CL-USER> (defvar *vec* #(66 104 97 107 99 104 111 100 105 32 109 97 116 32 107 97 114 111 46))
*VEC*

CL-USER> (flex:with-input-from-sequence (in *vec*)
           (flex:with-output-to-sequence (out)
             (bzip2:compress in out)))
#(66 90 104 57 49 65 89 38 83 89 188 189 88 250 0 0 1 149 128 64 1 16 0
  44 106 148 0 32 0 34 4 245 52 204 144 128 104 3 109 12 42 5 148 84
  110 113 190 46 228 138 112 161 33 121 122 177 244)

CL-USER> (flex:with-input-from-sequence (in *)
           (flex:with-output-to-sequence (out)
             (bzip2:decompress in out)))
#(66 104 97 107 99 104 111 100 105 32 109 97 116 32 107 97 114 111 46)

CL-USER> (equalp * *vec*)
T

The cl-bzip2 dictionary

[Condition type]
bz-error

The default condition type for any BZIP2 compression/decompression related error.

[Function]
compress in out &key block-size-100k verbosity work-factor

Compresses data from IN to OUT. IN or OUT can either be a binary stream or a pathname. This function doesn’t return any value.

BLOCK-SIZE-100K (default 9), VERBOSITY (default 0) and WORK-FACTOR (default 30) correspond to the parameters blockSize100k, verbosity and workFactor, respectively, for the libbzip2 function BZ2_bzCompressInit.

From the bzip2 manual:

Parameter blockSize100k specifies the block size to be used for compression.
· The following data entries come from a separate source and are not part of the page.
-- ==== Sys2Proof/Laws/HeldControl.lean ====
section
/-! SUPPORT. What the operations keep (`Held`): strokes, tables, the loader, grid control, islands, lanes and metering. -/
namespace Sys2Proof.Machine
open Sys2Proof
set_option linter.unusedSimpArgs false

theorem State.extreme_held {q} {s : State} {op : Nat} {f : Vec} {isMax : Bool} {out : FVal × Nat → FRes} (h : Held q s) :
    Held q (s.extreme op f isMax out) := by
  unfold State.extreme; repeat' first | intro _ | with_reducible assumption | with_reducible apply State.vector_held | with_reducible apply State.readElem_held | with_reducible apply State.writeD_held

theorem State.tableArmOp_held {q} {s : State} {mask : BitVec 8} (h : Held q s) :
    Held q (s.tableArmOp mask) := by
  unfold State.tableArmOp; repeat' first | with_reducible assumption | simp only [held_mk, held_fold]

theorem State.tableSwaps_held {q} {s : State} (h : Held q s) :
    Held q (s.tableSwaps) := by
  unfold State.tableSwaps; repeat' first | intro _ | with_reducible assumption | with_reducible apply State.blockEv_held | with_reducible apply State.irq_held | with_reducible apply held_ite | with_reducible apply held_foldl | simp only [held_mk, held_fold]

theorem State.copyBack_held {q} {s : State} {k : Nat} (h : Held q s) :
    Held q (s.copyBack k) := by
  unfold State.copyBack; repeat' first | with_reducible assumption | with_reducible apply State.setMemBytes_held

theorem State.compTheta_held {q} {s : State} {k : Nat} (h : Held q s) :
    Held q (s.compTheta k).2 := by
  unfold State.compTheta; repeat' first | with_reducible assumption | with_reducible apply State.pick2_held

theorem State.compEval_held {q} {s : State} {k : Nat} (h : Held q s) :
    Held q (s.compEval k) := by
  unfold State.compEval; repeat' first | with_reducible assumption | with_reducible apply State.compTheta_held | with_reducible apply State.setR_held | with_reducible apply State.setSump_held | with_reducible apply State.irqIf_held | with_reducible apply held_ite

theorem State.compE0_held {q} {s : State} (h : Held q s) :
    Held q (s.compE0) := by
  unfold State.compE0; repeat' first | intro _ | with_reducible assumption | with_reducible apply State.compEval_held | with_reducible apply held_foldl

theorem State.tcCfgOp_held {q} {s : State} {k : Nat} {data : Word} (h : Held q s) :
    Held q (s.tcCfgOp k data) := by
  unfold State.tcCfgOp; repeat' first | with_reducible assumption | with_reducible apply State.refuse_held | with_reducible apply State.setR_held | with_reducible apply held_ite

theorem State.tableWrite_held {q} {s : State} {ad : Nat} {data : Word} {be : BitVec 4} {put : State → Nat → Word → BitVec 4 → State} (h : Held q s) (hput : ∀ y0 y1 y2 y3, Held q y0 → Held q (put y0 y1 y2 y3)) :
    Held q (s.tableWrite ad data be put) := by
  unfold State.tableWrite; repeat' first | with_reducible assumption | with_reducible apply State.busErr_held | with_reducible apply State.refuse_held | with_reducible apply State.incSat_held | with_reducible apply held_ite | apply_assumption

theorem State.loadSchedule_held {q} {s : State} {src len : Nat} (h : Held q s) :
    Held q (s.loadSchedule src len).2.2 := by
  unfold State.loadSchedule; repeat' first | with_reducible assumption | with_reducible apply State.setLinkFail_held | with_reducible apply State.compose_held | with_reducible apply held_ite | simp only [held_mk, held_fold] | split

theorem State.initWords_held {q} {s : State} {c : ChanSlot} {w : Nat} {a : List Word} (h : Held q s) :
    Held q (s.initWords c w a) := by
  induction a generalizing s c w <;> (simp only [State.initWords]; repeat' first | with_reducible assumption | with_reducible apply State.setSump_held | apply_assumption)

theorem State.loadChannel_held {q} {s : State} {src len n : Nat} (h : Held q s) :
    Held q (s.loadChannel src len n).2.2 := by
  unfold State.loadChannel; repeat' first | with_reducible assumption | with_reducible apply State.setLinkFail_held | with_reducible apply State.setChan_held | with_reducible apply State.initWords_held | with_reducible apply State.chanMove_held | with_reducible apply State.compose_held | with_reducible apply State.modChan_held | simp only [held_mk, held_fold] | split

theorem State.loadTable_held {q} {s : State} {src len k : Nat} (h : Held q s) :
    Held q (s.loadTable src len k).2.2 := by
  unfold State.loadTable; repeat' first | with_reducible assumption | with_reducible apply State.setMemBytes_held | with_reducible apply held_ite | simp only [held_mk, held_fold] | split

theorem State.loadPlan_held {q} {s : State} {src len : Nat} (h : Held q s) :
    Held q (s.loadPlan src len).2.2 := by
  unfold State.loadPlan; repeat' first | with_reducible assumption | simp only [held_mk, held_fold] | split

theorem State.loadProfile_held {q} {s : State} {src len : Nat} (h : Held q s) :
    Held q (s.loadProfile src len).2.2 := by
  unfold State.loadProfile; repeat' first | intro _ | with_reducible assumption | with_reducible apply State.setNvBytes_held | with_reducible apply State.sealDone_held | with_reducible apply State.sealClose_held | with_reducible apply State.guardChange_held | with_reducible apply State.verifyProfile_held | simp only [held_mk, held_fold] | split

theorem State.loadTarget_held {q} {s : State} {src len ty : Nat} {t : Word} (h : Held q s) :
    Held q (s.loadTarget src len ty t).2.2 := by
  unfold State.loadTarget; repeat' first | with_reducible assumption | with_reducible apply State.loadSchedule_held | with_reducible apply State.staleRecord_held | with_reducible apply State.loadChannel_held | with_reducible apply State.loadTable_held | with_reducible apply State.loadPlan_held | with_reducible apply State.loadProfile_held | split

theorem State.loadJudge_held {q} {s : State} {src : Nat} {t : Word} (h : Held q s) :
    Held q (s.loadJudge src t).2.2 := by
  unfold State.loadJudge; repeat' first | with_reducible assumption | with_reducible apply State.loadTarget_held | split

theorem State.loadStartOp_held {q} {s : State} (h : Held q s) :
    Held q (s.loadStartOp) := by
  unfold State.loadStartOp; repeat' first | with_reducible assumption | with_reducible apply State.setR_held | with_reducible apply held_ite | simp only [held_mk, held_fold]

theorem State.loadEndWith_held {q} {s : State} {code : Nat} (h : Held q s) :
    Held q (s.loadEndWith code) := by
  unfold State.loadEndWith; repeat' first | with_reducible assumption | with_reducible apply State.loadResult_held | simp only [held_mk, held_fold] | split

theorem State.loadCmdOp_held {q} {s : State} {v : Nat} (h : Held q s) :
    Held q (s.loadCmdOp v) := by
  unfold State.loadCmdOp; repeat' first | with_reducible assumption | with_reducible apply State.loadStartOp_held | with_reducible apply State.loadEndWith_held | split

theorem State.loadDone_held {q} {s : State} {src : Nat} {t : Word} (h : Held q s) :
    Held q (s.loadDone src t) := by
  unfold State.loadDone; repeat' first | with_reducible assumption | with_reducible apply State.loadJudge_held | with_reducible apply State.setR_held | with_reducible apply State.loadResult_held | with_reducible apply held_ite | simp only [held_mk, held_fold]

theorem State.syncMove_held {q} {s : State} {st : Nat} (h : Held q s) :
    Held q (s.syncMove st) := by
  unfold State.syncMove; repeat' first | with_reducible assumption | with_reducible apply State.blockEv_held | simp only [held_mk, held_fold]

theorem State.setTheta_held {q} {s : State} {theta omega : Word} (h : Held q s) :
    Held q (s.setTheta theta omega) := by
  unfold State.setTheta; repeat' first | with_reducible assumption | with_reducible apply State.setSump_held

theorem State.syncIdle_held {q} {s : State} (h : Held q s) :
    Held q (s.syncIdle) := by
  unfold State.syncIdle; repeat' first | intro _ | with_reducible assumption | with_reducible apply State.syncMove_held | with_reducible apply State.setSump_held | with_reducible apply held_ite | with_reducible apply held_foldl | simp only [held_mk, held_fold]

theorem State.syncLock_held {q} {s : State} (h : Held q s) :
    Held q (s.syncLock) := by
  unfold State.syncLock; repeat' first | with_reducible assumption | with_reducible apply State.irq_held | with_reducible apply State.syncMove_held | simp only [held_mk, held_fold]

theorem State.syncUnlock_held {q} {s : State} (h : Held q s) :
    Held q (s.syncUnlock) := by
  unfold State.syncUnlock; repeat' first | with_reducible assumption | with_reducible apply State.irqLog_held | with_reducible apply State.syncMove_held | simp only [held_mk, held_fold]

theorem State.coastEnter_held {q} {s : State} (h : Held q s) :
    Held q (s.coastEnter) := by
  unfold State.coastEnter; repeat' first | with_reducible assumption | with_reducible apply State.setR_held | with_reducible apply State.setTheta_held | with_reducible apply State.irqLog_held | with_reducible apply State.incSat_held | with_reducible apply State.syncMove_held | simp only [held_mk, held_fold]

theorem State.syncLost_held {q} {s : State} (h : Held q s) :
    Held q (s.syncLost) := by
  unfold State.syncLost; repeat' first | with_reducible assumption | with_reducible apply State.irqLog_held | with_reducible apply State.incSat_held | with_reducible apply State.syncMove_held

theorem State.lostReturn_held {q} {s : State} (h : Held q s) :
    Held q (s.lostReturn) := by
  unfold State.lostReturn; repeat' first | with_reducible assumption | with_reducible apply State.syncMove_held | with_reducible apply State.setTheta_held | simp only [held_mk, held_fold]
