-- ==== Sys2Proof/Laws/HeldStation.lean ====
section
/-! SUPPORT. What the operations keep (`Held`): the station ports and the identity buses. -/
namespace Sys2Proof.Machine
open Sys2Proof
set_option linter.unusedSimpArgs false

theorem State.modStnP_held {q} {s : State} {port : Bool} {f : StnPort → StnPort} (h : Held q s) :
    Held q (s.modStnP port f) := by
  unfold State.modStnP; repeat' first | with_reducible assumption | simp only [held_mk, held_fold]

theorem State.stnPut_held {q} {s : State} {port : Bool} {f : StFrame} {seq : Option (BitVec 16)} (h : Held q s) :
    Held q (s.stnPut port f seq) := by
  unfold State.stnPut; repeat' first | with_reducible assumption | with_reducible apply State.incMod_held | with_reducible apply State.modStnP_held | with_reducible apply held_ite

theorem State.takeSeq_held {q} {s : State} (h : Held q s) :
    Held q (s.takeSeq).2 := by
  unfold State.takeSeq; repeat' first | with_reducible assumption | with_reducible apply State.setF_held

theorem State.stnSend_held {q} {s : State} {f : StFrame} (h : Held q s) :
    Held q (s.stnSend f) := by
  unfold State.stnSend; repeat' first | with_reducible assumption | with_reducible apply State.stnPut_held | with_reducible apply State.takeSeq_held | with_reducible apply held_ite

theorem State.stnSendOn_held {q} {s : State} {port : Bool} {f : StFrame} (h : Held q s) :
    Held q (s.stnSendOn port f) := by
  unfold State.stnSendOn; repeat' first | with_reducible assumption | with_reducible apply State.stnPut_held | with_reducible apply State.takeSeq_held | with_reducible apply held_ite

theorem State.ddAdd_held {q} {s : State} {mac : BitVec 48} {seq : BitVec 16} (h : Held q s) :
    Held q (s.ddAdd mac seq) := by
  unfold State.ddAdd; repeat' first | with_reducible assumption | with_reducible apply State.incSat_held | with_reducible apply held_ite | simp only [held_mk, held_fold]

theorem State.stnFilter_held {q} {s : State} {f : RxFrame} (h : Held q s) :
    Held q (s.stnFilter f).1 := by
  unfold State.stnFilter; repeat' first | with_reducible assumption | with_reducible apply State.incSat_held | with_reducible apply State.incMod_held | with_reducible apply held_ite | with_reducible apply held_ite_fst

theorem State.prpTake_held {q} {s : State} {f : RxFrame} (h : Held q s) :
    Held q (s.prpTake f).1 := by
  unfold State.prpTake; repeat' first | with_reducible assumption | with_reducible apply State.irq_held | with_reducible apply State.incSat_held | with_reducible apply State.blockEv_held | with_reducible apply State.ddAdd_held | with_reducible apply held_ite_fst | simp only [held_mk, held_fold] | split

theorem State.hsrTake_held {q} {s : State} {f : RxFrame} {sync : Bool} (h : Held q s) :
    Held q (s.hsrTake f sync).1 := by
  unfold State.hsrTake; repeat' first | with_reducible assumption | with_reducible apply State.incSat_held | with_reducible apply State.blockEv_held | with_reducible apply State.ddAdd_held | with_reducible apply State.takeFree_held | with_reducible apply State.stnPut_held | with_reducible apply held_ite | with_reducible apply held_ite_snd | with_reducible apply held_ite_fst | simp only [held_mk, held_fold] | split

theorem State.stnAccept_held {q} {s : State} {f : RxFrame} {sync : Bool} (h : Held q s) :
    Held q (s.stnAccept f sync).1 := by
  have hf : Held q (s.stnFilter f).1 := State.stnFilter_held h
  unfold State.stnAccept
  split
  · rename_i e; rw [e] at hf; exact hf
  · rename_i e; rw [e] at hf
    split
    · exact State.prpTake_held hf
    · exact State.hsrTake_held hf
    · exact hf

theorem State.bufWrite_held {q} {s : State} {o : Nat} {bs : List Byte} (h : Held q s) :
    Held q (s.bufWrite o bs) := by
  unfold State.bufWrite; repeat' first | with_reducible assumption | with_reducible apply State.setMemBytes_held

theorem State.stnDeliver_held {q} {s : State} {f : RxFrame} {x : Stripped} (h : Held q s) :
    Held q (s.stnDeliver f x) := by
  unfold State.stnDeliver; repeat' first | with_reducible assumption | with_reducible apply State.irq_held | with_reducible apply State.incSat_held | with_reducible apply State.bufWrite_held | with_reducible apply State.setMemBytes_held | with_reducible apply State.setF_held | with_reducible apply held_ite

theorem State.stnReceive_held {q} {s : State} {f : RxFrame} {sync : Bool} {copy : State → List Byte → Bool} {act : State → State} (h : Held q s) (hact : ∀ y0, Held q y0 → Held q (act y0)) :
    Held q (s.stnReceive f sync copy act) := by
  have hf : Held q (s.stnAccept f sync).1 := State.stnAccept_held h
  unfold State.stnReceive
  split
  · split
    · rename_i e; rw [e] at hf; exact hf
    · rename_i e; rw [e] at hf
      exact hact _ (held_ite (State.stnDeliver_held hf) hf)
  · exact h
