theorem State.shadowOp_held {q} {s : State} {p : Nat} {data : Word} (h : Held q s) :
    Held q (s.shadowOp p data) := by
  unfold State.shadowOp; repeat' first | with_reducible assumption | with_reducible apply State.armCommit_held | with_reducible apply State.discard_held | with_reducible apply held_ite

theorem State.eventClear_held {q} {s : State} {p : Nat} (h : Held q s) :
    Held q (s.eventClear p) := by
  unfold State.eventClear; repeat' first | with_reducible assumption | with_reducible apply State.setR_held

theorem State.pageCtrlOp_held {q} {s : State} {p : Nat} {data : Word} (h : Held q s) :
    Held q (s.pageCtrlOp p data) := by
  unfold State.pageCtrlOp; repeat' first | with_reducible assumption | with_reducible apply State.setB_held | with_reducible apply State.eventClear_held | with_reducible apply held_ite

theorem State.writeHeader_held {q} {s : State} {p off : Nat} {data : Word} (h : Held q s) :
    Held q (s.writeHeader p off data) := by
  unfold State.writeHeader; repeat' first | with_reducible apply State.settleNow_held | with_reducible assumption | with_reducible apply State.refuse_held | with_reducible apply State.pageCtrlOp_held | with_reducible apply State.modR_held | with_reducible apply State.setR_held | with_reducible apply State.lockOp_held | with_reducible apply State.shadowOp_held | with_reducible apply held_ite | split

theorem State.writeGeneric_held {q} {s : State} {a : Nat} {data : Word} (h : Held q s) :
    Held q (s.writeGeneric a data) := by
  unfold State.writeGeneric; repeat' first | with_reducible assumption | with_reducible apply State.setR_held | with_reducible apply State.modR_held | with_reducible apply State.writeShadow_held | split

theorem State.writeConfigure_held {q} {s : State} {a : Nat} {data : Word} (h : Held q s) :
    Held q (s.writeConfigure a data) := by
  unfold State.writeConfigure; repeat' first | with_reducible assumption | with_reducible apply State.writeGeneric_held | with_reducible apply State.refuse_held | with_reducible apply held_ite

theorem State.writeIf_held {q} {s : State} {a : Nat} {data : Word} {ok : Bool} (h : Held q s) :
    Held q (s.writeIf a data ok) := by
  unfold State.writeIf; repeat' first | with_reducible assumption | with_reducible apply State.writeGeneric_held | with_reducible apply State.refuse_held | with_reducible apply held_ite

theorem State.busCfgOp_held {q} {s : State} {data : Word} (h : Held q s) :
    Held q (s.busCfgOp data) := by
  unfold State.busCfgOp; repeat' first | with_reducible assumption | with_reducible apply State.writeGeneric_held | with_reducible apply held_ite | simp only [held_mk, held_fold]

theorem State.clearBusErrors_held {q} {s : State} (h : Held q s) :
    Held q (s.clearBusErrors) := by
  unfold State.clearBusErrors; repeat' first | with_reducible assumption | with_reducible apply State.setR_held

theorem State.clearStale_held {q} {s : State} (h : Held q s) :
    Held q (s.clearStale) := by
  unfold State.clearStale; repeat' first | with_reducible assumption | with_reducible apply State.setR_held

theorem State.writeHost_held {q} {s : State} {a : Nat} {data : Word} (h : Held q s) :
    Held q (s.writeHost a data) := by
  unfold State.writeHost; repeat' first | with_reducible assumption | with_reducible apply State.busCfgOp_held | with_reducible apply State.clearBusErrors_held | with_reducible apply State.clearStale_held | with_reducible apply State.loadCmdOp_held | with_reducible apply State.writeGeneric_held | with_reducible apply held_ite

theorem State.writePwr_held {q} {s : State} {a : Nat} {data : Word} (h : Held q s) :
    Held q (s.writePwr a data) := by
  unfold State.writePwr; repeat' first | with_reducible assumption | with_reducible apply State.modeCmdOp_held | with_reducible apply State.clearanceOp_held | with_reducible apply State.swResetOp_held | with_reducible apply State.pwmBlocks_held | with_reducible apply State.writeGeneric_held | with_reducible apply held_ite

theorem State.rpllCtrlOp_held {q} {s : State} {data : Word} (h : Held q s) :
    Held q (s.rpllCtrlOp data) := by
  unfold State.rpllCtrlOp; repeat' first | with_reducible assumption | with_reducible apply State.writeShadow_held | with_reducible apply State.relockOp_held | with_reducible apply held_ite

theorem State.writeClk_held {q} {s : State} {a : Nat} {data : Word} (h : Held q s) :
    Held q (s.writeClk a data) := by
  unfold State.writeClk; repeat' first | with_reducible assumption | with_reducible apply State.rpllCtrlOp_held | with_reducible apply State.ditherOp_held | with_reducible apply State.writeGeneric_held | with_reducible apply held_ite | simp only [held_mk, held_fold]

theorem State.periodOp_held {q} {s : State} {data : Word} (h : Held q s) :
    Held q (s.periodOp data) := by
  unfold State.periodOp; repeat' first | with_reducible assumption | with_reducible apply State.refuse_held | with_reducible apply State.writeShadow_held | with_reducible apply held_ite

theorem State.epochCtrlOp_held {q} {s : State} {data : Word} (h : Held q s) :
    Held q (s.epochCtrlOp data) := by
  unfold State.epochCtrlOp; repeat' first | with_reducible assumption | with_reducible apply State.refuse_held | with_reducible apply State.setR_held | with_reducible apply held_ite | simp only [held_mk, held_fold]

theorem State.writeTime_held {q} {s : State} {a : Nat} {data : Word} (h : Held q s) :
    Held q (s.writeTime a data) := by
  unfold State.writeTime; repeat' first | with_reducible assumption | with_reducible apply State.periodOp_held | with_reducible apply State.epochCtrlOp_held | with_reducible apply State.writeIf_held | with_reducible apply State.setCmdOp_held | with_reducible apply State.servoSrcOp_held | with_reducible apply State.servoFracOp_held | with_reducible apply State.writeGeneric_held | with_reducible apply held_ite

theorem State.resRegionOp_held {q} {s : State} {a : Nat} {data : Word} (h : Held q s) :
    Held q (s.resRegionOp a data) := by
  unfold State.resRegionOp; repeat' first | with_reducible assumption | with_reducible apply State.refuse_held | with_reducible apply State.setR_held | with_reducible apply held_ite

theorem State.bankCmdOp_held {q} {s : State} {data : Word} (h : Held q s) :
    Held q (s.bankCmdOp data) := by
  unfold State.bankCmdOp; repeat' first | with_reducible assumption | with_reducible apply State.dropBank_held | with_reducible apply State.bankStageOp_held | with_reducible apply State.clrMissedOp_held | with_reducible apply held_ite

theorem State.writePump_held {q} {s : State} {a : Nat} {data : Word} (h : Held q s) :
    Held q (s.writePump a data) := by
  unfold State.writePump; repeat' first | with_reducible assumption | with_reducible apply State.writeConfigure_held | with_reducible apply State.bankCmdOp_held | with_reducible apply State.swapAtOp_held | with_reducible apply State.pumpClearMaxOp_held | with_reducible apply State.pumpClearCntOp_held | with_reducible apply State.resRegionOp_held | with_reducible apply State.setR_held | with_reducible apply State.writeGeneric_held | with_reducible apply held_ite

theorem State.writeSump_held {q} {s : State} {a : Nat} {data : Word} (h : Held q s) :
    Held q (s.writeSump a data) := by
  unfold State.writeSump; repeat' first | with_reducible assumption | with_reducible apply State.selectOp_held | with_reducible apply State.chQuotaOp_held | with_reducible apply State.writeGeneric_held | with_reducible apply held_ite

theorem State.writeChan0_held {q} {s : State} {a : Nat} {data : Word} (h : Held q s) :
    Held q (s.writeChan0 a data) := by
  unfold State.writeChan0; repeat' first | with_reducible assumption | with_reducible apply State.chCmdOp_held | with_reducible apply State.selectOp_held | with_reducible apply State.chRateOp_held | with_reducible apply State.chReplacesOp_held | with_reducible apply State.coefOp_held | with_reducible apply State.feLimitOp_held | with_reducible apply State.feCfgOp_held | with_reducible apply State.feClrOp_held | with_reducible apply State.writeGeneric_held | with_reducible apply held_ite

theorem State.writeProf_held {q} {s : State} {a : Nat} {data : Word} (h : Held q s) :
    Held q (s.writeProf a data) := by
  unfold State.writeProf; repeat' first | with_reducible assumption | with_reducible apply State.pfCmdOp_held | with_reducible apply State.selectOp_held | with_reducible apply State.fsAllOp_held | with_reducible apply State.psWriteOp_held | with_reducible apply State.writeGeneric_held | with_reducible apply held_ite

theorem State.writeTrack_held {q} {s : State} {a : Nat} {data : Word} (h : Held q s) :
    Held q (s.writeTrack a data) := by
  unfold State.writeTrack; repeat' first | with_reducible assumption | with_reducible apply State.tCmdOp_held | with_reducible apply State.selectOp_held | with_reducible apply State.vecBaseOp_held | with_reducible apply State.trkWriteOp_held | with_reducible apply State.writeGeneric_held | with_reducible apply held_ite

theorem State.writeComp_held {q} {s : State} {a : Nat} {data : Word} (h : Held q s) :
    Held q (s.writeComp a data) := by
  unfold State.writeComp; repeat' first | with_reducible assumption | with_reducible apply State.tableArmOp_held | with_reducible apply State.tcCfgOp_held | with_reducible apply State.writeIf_held | with_reducible apply State.writeGeneric_held | with_reducible apply held_ite

theorem State.writeSync_held {q} {s : State} {a : Nat} {data : Word} (h : Held q s) :
    Held q (s.writeSync a data) := by
  unfold State.writeSync; repeat' first | with_reducible assumption | with_reducible apply State.syncCfgOp_held | with_reducible apply State.writeIf_held | with_reducible apply held_ite

theorem State.writeRide_held {q} {s : State} {a : Nat} {data : Word} (h : Held q s) :
    Held q (s.writeRide a data) := by
  unfold State.writeRide; repeat' first | with_reducible assumption | with_reducible apply State.rideWriteOp_held | with_reducible apply held_ite

theorem State.writeIsld_held {q} {s : State} {a : Nat} {data : Word} (h : Held q s) :
    Held q (s.writeIsld a data) := by
  unfold State.writeIsld; repeat' first | with_reducible assumption | with_reducible apply State.isldClrOp_held | with_reducible apply State.isldWriteOp_held | with_reducible apply held_ite | split

theorem State.writePwmc_held {q} {s : State} {a : Nat} {data : Word} (h : Held q s) :
    Held q (s.writePwmc a data) := by
  unfold State.writePwmc; repeat' first | with_reducible assumption | with_reducible apply State.pwmStartOp_held | with_reducible apply State.gcommitOp_held | with_reducible apply State.pwmcPrechargeOp_held | with_reducible apply State.tzClrOp_held | with_reducible apply State.writeGeneric_held | with_reducible apply held_ite

theorem State.writePwmn_held {q} {s : State} {a : Nat} {data : Word} (h : Held q s) :
    Held q (s.writePwmn a data) := by
  unfold State.writePwmn; repeat' first | with_reducible assumption | with_reducible apply State.pwmCtrlOp_held | with_reducible apply State.prdWriteOp_held | with_reducible apply State.cmpWriteOp_held | with_reducible apply State.epochPhaseOp_held | with_reducible apply State.pwmTripClrOp_held | with_reducible apply State.pwmClrFlagsOp_held | with_reducible apply State.pwmClrCountersOp_held | with_reducible apply State.writeGeneric_held | with_reducible apply held_ite

theorem State.writeIslc_held {q} {s : State} {a : Nat} {data : Word} (h : Held q s) :
    Held q (s.writeIslc a data) := by
  unfold State.writeIslc; repeat' first | with_reducible assumption | with_reducible apply State.islcCfgOp_held | with_reducible apply State.ilkClrOp_held | with_reducible apply State.islcFaultClrOp_held | with_reducible apply State.modR_held | with_reducible apply State.writeGeneric_held | with_reducible apply held_ite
It should be a value between 1 and 9 inclusive, and the actual block size used is 100000 x this figure. 9 gives the best compression but takes most memory.

Parameter verbosity should be set to a number between 0 and 4 inclusive. 0 is silent, and greater numbers give increasingly verbose monitoring/debugging output.

Parameter workFactor controls how the compression phase behaves when presented with worst case, highly repetitive, input data. If compression runs into difficulties caused by repetitive data, the library switches from the standard sorting algorithm to a fallback algorithm. The fallback is slower than the standard algorithm by perhaps a factor of three, but always behaves reasonably, no matter how bad the input.

[Function]
decompress in out &key verbosity smallp

Decompresses data from IN to OUT. IN or OUT can either be a binary stream or a pathname. This function doesn’t return any value.

VERBOSITY and SMALLP (default NIL) correspond to the parameters verbosity and small, respectively, for the libbzip2 function BZ2_bzDecompressInit.

For the meaning of VERBOSITY, see the documentation for COMPRESS. A non-NIL value for SMALLP corresponds to a non-zero value for the parameter small. Here’s what the bzip2 manual says about small:

If small is nonzero, the library will use an alternative decompression algorithm which uses less memory but at the cost of decompressing more slowly (roughly speaking, half the speed, but the maximum memory requirement drops to around 2300k).

Limitations

As of now, cl-bzip2 works only with binary streams. I haven’t figured out an easy way to make it work with string streams (i.e. easily using them as input). If you know how that can be done, please let us know.

Also, performance might not be as great as you expect. If you want to improve that, the guts of the code lie in COMPRESS-STREAM and COMPRESS-STREAM-AUX (for compression), and DECOMPRESS-STREAM and DECOMPRESS-STREAM-AUX (for decompression). Any help would be greatly appreciated!

Acknowledgements

Thanks to Julian Seward for the bzip2 compression format and the excellent libbzip2 interface.

Thanks also to Rakesh Pai for helping out with the CSS for this page. (And that became my introduction to CSS!). The markup for the cl-bzip2 dictionary was inspired from DOCUMENTATION-TEMPLATE.